> [TASK TO COMPLETE]:
Would you give the number of lines below in which the string "ExchangeDecl" appears? Nothing else is needed.

Top of THE RECORDS

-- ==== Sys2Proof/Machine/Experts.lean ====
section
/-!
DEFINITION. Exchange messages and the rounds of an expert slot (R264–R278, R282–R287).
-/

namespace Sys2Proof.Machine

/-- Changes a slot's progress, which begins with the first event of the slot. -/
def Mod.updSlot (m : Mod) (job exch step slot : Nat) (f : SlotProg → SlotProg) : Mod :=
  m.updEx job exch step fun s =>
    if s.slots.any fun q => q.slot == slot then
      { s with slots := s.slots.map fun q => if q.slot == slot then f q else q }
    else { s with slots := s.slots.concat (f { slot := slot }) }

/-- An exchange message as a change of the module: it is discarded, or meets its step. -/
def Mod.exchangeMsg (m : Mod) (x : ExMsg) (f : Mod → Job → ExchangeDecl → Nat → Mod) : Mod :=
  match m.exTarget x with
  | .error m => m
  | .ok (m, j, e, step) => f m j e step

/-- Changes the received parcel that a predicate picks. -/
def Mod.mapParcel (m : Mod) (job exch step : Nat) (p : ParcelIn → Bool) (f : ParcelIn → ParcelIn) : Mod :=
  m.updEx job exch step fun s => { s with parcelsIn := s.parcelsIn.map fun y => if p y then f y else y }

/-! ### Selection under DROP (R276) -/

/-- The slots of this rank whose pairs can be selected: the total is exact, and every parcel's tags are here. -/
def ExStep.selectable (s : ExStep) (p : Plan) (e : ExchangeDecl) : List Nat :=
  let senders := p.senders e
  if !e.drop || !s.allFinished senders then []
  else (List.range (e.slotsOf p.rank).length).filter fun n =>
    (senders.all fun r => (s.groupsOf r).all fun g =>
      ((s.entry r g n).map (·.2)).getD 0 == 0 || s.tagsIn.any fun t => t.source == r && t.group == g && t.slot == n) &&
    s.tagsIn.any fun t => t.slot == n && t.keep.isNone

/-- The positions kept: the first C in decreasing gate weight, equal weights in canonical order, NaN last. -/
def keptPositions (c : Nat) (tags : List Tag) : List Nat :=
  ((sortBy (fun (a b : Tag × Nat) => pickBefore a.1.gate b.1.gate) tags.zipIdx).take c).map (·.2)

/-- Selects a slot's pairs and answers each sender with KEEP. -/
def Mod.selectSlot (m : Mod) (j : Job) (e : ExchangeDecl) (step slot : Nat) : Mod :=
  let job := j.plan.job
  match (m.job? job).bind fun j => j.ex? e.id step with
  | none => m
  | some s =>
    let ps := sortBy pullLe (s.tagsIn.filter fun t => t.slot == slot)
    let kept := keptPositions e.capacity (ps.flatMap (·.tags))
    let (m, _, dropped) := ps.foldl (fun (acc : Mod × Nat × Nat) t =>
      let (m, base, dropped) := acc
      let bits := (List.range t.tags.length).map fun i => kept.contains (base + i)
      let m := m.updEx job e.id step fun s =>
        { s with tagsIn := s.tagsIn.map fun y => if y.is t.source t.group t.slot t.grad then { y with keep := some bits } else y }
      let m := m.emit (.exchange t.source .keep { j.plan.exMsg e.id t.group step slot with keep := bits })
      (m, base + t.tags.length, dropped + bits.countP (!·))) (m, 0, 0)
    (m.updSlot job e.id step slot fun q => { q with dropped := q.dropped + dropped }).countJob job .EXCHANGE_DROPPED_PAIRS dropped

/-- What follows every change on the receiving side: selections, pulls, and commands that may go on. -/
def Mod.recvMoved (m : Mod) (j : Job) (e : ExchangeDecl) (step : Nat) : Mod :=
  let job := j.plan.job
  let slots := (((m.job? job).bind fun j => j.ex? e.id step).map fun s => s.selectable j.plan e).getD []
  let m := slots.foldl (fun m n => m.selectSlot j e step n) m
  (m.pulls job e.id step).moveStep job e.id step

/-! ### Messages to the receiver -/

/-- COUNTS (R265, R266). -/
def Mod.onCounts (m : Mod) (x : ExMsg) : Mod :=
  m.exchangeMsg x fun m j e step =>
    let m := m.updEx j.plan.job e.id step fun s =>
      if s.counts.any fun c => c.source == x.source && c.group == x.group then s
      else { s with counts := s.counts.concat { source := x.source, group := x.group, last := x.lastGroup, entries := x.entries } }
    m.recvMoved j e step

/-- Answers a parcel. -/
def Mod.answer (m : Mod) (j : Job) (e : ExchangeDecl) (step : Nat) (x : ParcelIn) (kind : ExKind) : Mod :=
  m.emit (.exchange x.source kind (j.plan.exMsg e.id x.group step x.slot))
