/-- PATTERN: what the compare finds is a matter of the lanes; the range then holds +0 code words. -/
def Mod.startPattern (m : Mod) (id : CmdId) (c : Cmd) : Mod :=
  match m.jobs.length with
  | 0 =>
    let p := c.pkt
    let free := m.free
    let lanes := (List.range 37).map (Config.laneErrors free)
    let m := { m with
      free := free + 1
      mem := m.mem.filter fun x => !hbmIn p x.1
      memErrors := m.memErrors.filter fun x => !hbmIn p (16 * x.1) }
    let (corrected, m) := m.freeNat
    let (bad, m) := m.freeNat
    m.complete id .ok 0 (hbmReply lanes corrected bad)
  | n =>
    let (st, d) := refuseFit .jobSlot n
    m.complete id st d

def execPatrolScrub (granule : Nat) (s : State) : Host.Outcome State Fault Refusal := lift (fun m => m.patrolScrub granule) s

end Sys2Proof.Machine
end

Bottom of THE RECORDS

> [OUTPUT OF THE EXERCISE]:
5